_Problem description_
Match the string "hread" against each line below, and copy every line that matches.
[[ Data for the task open ]]
-- ==== Sys2Proof/Certificates/Slice0/Obligations.lean ====
section
/-! DEFINITION. The statements for the provers, and the terms they are written in. A statement of an instruction's effect
gives the opcode, the length, the cycles and the whole next state, so it says what the instruction changes, that it changes nothing
else, and that it completes in every state. The flags, carries, stack addresses and branch targets are written as
arithmetic on natural numbers and integers, from the spec's rules and not from the model's bit operations. -/

open Sys2Proof Sys2Proof.Machine

namespace Sys2Proof.Claims

/-- `op` is the first of the `bytes` bytes of the encoding of `i`, and executing `i` in `s` answers the next state `t`. -/
def Runs (op : Byte) (bytes : Nat) (i : Instr) (s t : State) : Prop :=
  (encode i).head? = some op ∧ (encode i).length = bytes ∧ exec i s = .next t

/-- `s` after the bus transactions `l` and `cycles` cycles, and nothing else. -/
def after (s : State) (l : List BusAccess) (cycles : Nat) : State :=
  { s with bus := s.bus ++ l, cycleTotal := s.cycleTotal + BitVec.ofNat 64 cycles }

/-- The Zero/Negative rule (10_state.md R41): Z iff the byte is 0, N iff its bit 7 is 1. -/
def nz (v : Byte) (p : Status) : Status := { p with z := decide (v.toNat = 0), n := decide (128 ≤ v.toNat) }

/-- `+1 if crossed` (48_execute_loop.md R288). -/
def crossing (o : Operand) (s : State) : Nat := if pageCrossed o s = true then 1 else 0

/-- `+1 if crossed only when PAGE_PENALTY_ON_STORE_RMW` (48_execute_loop.md R288). -/
def storeCrossing (o : Operand) (s : State) : Nat :=
  if pageCrossed o s = true ∧ s.params.pagePenaltyOnStoreRmw = true then 1 else 0

/-- `s` after the operand value of `o` was read. -/
def afterRead (o : Operand) (cycles : Nat) (s : State) : State := after s (operandAccesses o s) cycles

/-- `s` after `v` was stored at the effective address of `o`. -/
def afterStore (o : Operand) (v : Byte) (cycles : Nat) (s : State) : State :=
  { after s (pointerReads o s ++ [.write (effectiveAddress o s) v]) cycles with
    mem := s.mem.write (effectiveAddress o s).toNat v }

/-- `s` after the byte at the effective address of `o` was read and replaced by `v`. -/
def afterModify (o : Operand) (v : Byte) (cycles : Nat) (s : State) : State :=
  { after s (pointerReads o s ++ [.read (effectiveAddress o s), .write (effectiveAddress o s) v]) cycles with
    mem := s.mem.write (effectiveAddress o s).toNat v }

/-- The byte at the effective address of `o`. -/
def atEA (o : Operand) (s : State) : Byte := s.byteAt (effectiveAddress o s)

/-! ### Loads, logical instructions and BIT -/

/-- A loaded register's instruction (41_load_store.md R160 to R162; 43_logical.md R200 to R202): A becomes `v`. -/
def setsA (o : Operand) (v : Byte) (cycles : Nat) (s : State) : State :=
  { afterRead o cycles s with a := v, p := nz v s.p }
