/-! ### Placing an instruction -/

theorem running_withFetchWord (s : State) (nbits w : Nat) : Running (s.withFetchWord nbits w) := by
  refine ⟨rfl, rfl, ?_⟩
  cases hi : s.p.i with
  | false => exact .inl (by simp [State.withFetchWord, placeInstruction, hi])
  | true => exact .inr hi

theorem bytesAtPc_of_storeBytes {t : State} {b0 b1 b2 : Byte} {m : Memory}
    (h : t.mem = storeBytes [b0, b1, b2] t.pc m) : bytesAtPc t = [b0, b1, b2] := by
  have hread : ∀ i (hi : i < 3), t.byteAt (t.pc + BitVec.ofNat 16 i) = [b0, b1, b2][i] := fun i hi => by
    rw [State.byteAt, h]
    exact read_storeBytes_same t.pc m (by simp) hi
  have h0 : t.byteAt t.pc = b0 := (congrArg t.byteAt (BitVec.add_zero t.pc).symm).trans (hread 0 (by decide))
  have h1 : t.byteAt (t.pc + 1) = b1 := hread 1 (by decide)
  have h2 : t.byteAt (t.pc + 2) = b2 := hread 2 (by decide)
  rw [bytesAtPc, h0, h1, h2]

/-- The bytes at PC are those of the word (30_encoding.md R107). -/
theorem bytesAtPc_withFetchWord (s : State) (nbits w : Nat) :
    bytesAtPc (s.withFetchWord nbits w) = tableBytes nbits w :=
  bytesAtPc_of_storeBytes (m := s.mem) rfl

/-! ### Reset -/

theorem hostReset_eq (s : State) :
    hostReset s = { s with
      pc := wordOf (s.byteAt 0xFFFD) (s.byteAt 0xFFFC)
      sp := s.params.resetSp
      p := { s.p with i := true, b := false }
      loopState := .fetching, fault := none, nmiPending := false, cycleTotal := 0
      bus := [.read 0xFFFC, .read 0xFFFD] } := by
  rw [hostReset, memRead16_eq, wordOf_eq_joinBytes]
  rfl

theorem stateInv_hostReset {s : State} (hwf : s.mem.wf = true) : StateInv (hostReset s) := by
  rw [hostReset_eq]
  exact ⟨hwf, rfl, by simp⟩

end Sys2Proof.Machine

/-- Settles O54: each byte goes to its own address, and a longer sequence is loaded piece by piece. -/
theorem Sys2Proof.Proofs.loadWritesBytesInOrder : Obligations.LoadWritesBytesInOrder := fun origin l l' s =>
  ⟨fun hl _ hi => read_storeBytes_same origin s.mem hl hi, fun _ hb => read_storeBytes_other s.mem hb,
    congrArg (fun m => { s with mem := m }) (storeBytes_append l l' origin s.mem), rfl⟩

/-- Settles O51: the three bytes of the word lie at PC, and the state accepts no interrupt. -/
theorem Sys2Proof.Proofs.placedWordRunsNext : Obligations.PlacedWordRunsNext := by
  intro s nbits w i h
  obtain ⟨rest, hdec⟩ : ∃ rest, decode (tableBytes nbits w) = .ok (i, rest) := by
    unfold decodeTableWord at h
    split at h
    · next j rest hdec =>
      cases h
      exact ⟨rest, hdec⟩
    · cases h
  rw [← bytesAtPc_withFetchWord s] at hdec
  exact step_of_decode (running_withFetchWord s nbits w) hdec

/-- Settles O55: poke is one write to memory. -/
theorem Sys2Proof.Proofs.pokeAndPeek : Obligations.PokeAndPeek := by
  intro s addr b v
  refine ⟨?_, rfl⟩
  simp only [peek, State.byteAt, poke_mem, Memory.read_write, BitVec.toNat_inj]

/-- Settles O52: the two vector reads and the record update of `reset()`, written out. -/
theorem Sys2Proof.Proofs.resetOperation : Obligations.ResetOperation := hostReset_eq

/-- Settles O53: reset leaves the draw alone, and its vector bytes are 0. -/
theorem Sys2Proof.Proofs.constructionForEveryDraw : Obligations.ConstructionForEveryDraw := by
  refine ⟨fun params draw => ?_, rfl⟩
  rw [construct, hostReset_eq]
  exact ⟨rfl, rfl, rfl, rfl, rfl, rfl, rfl, rfl, rfl, rfl, rfl, fun _ => rfl⟩
end

-- Running for the host
section
/-! PROOFS. The results of step(), run(n) and run(until_halt) (48_execute_loop.md R296, R297), and the invariant under
every host operation (R295). -/

open Sys2Proof.Claims Sys2Proof.Machine

namespace Sys2Proof.Machine

/-! ### step() -/

theorem hostStep_fst {s t : State} (h : step s = .next t) : (hostStep s).1 = t := by
  cases hl : t.loopState <;> simp [hostStep, h, hl]

theorem hostStep_err_of_next {s t : State} (h : step s = .next t) (hl : t.loopState = .halted) :
    hostStep s = (t, .err t.fault) := by
  simp [hostStep, h, hl]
[[ Data for the task closed ]]
_Solved exercise_
  have hread : ∀ i (hi : i < 3), t.byteAt (t.pc + BitVec.ofNat 16 i) = [b0, b1, b2][i] := fun i hi => by
  have h0 : t.byteAt t.pc = b0 := (congrArg t.byteAt (BitVec.add_zero t.pc).symm).trans (hread 0 (by decide))
  have h1 : t.byteAt (t.pc + 1) = b1 := hread 1 (by decide)
  have h2 : t.byteAt (t.pc + 2) = b2 := hread 2 (by decide)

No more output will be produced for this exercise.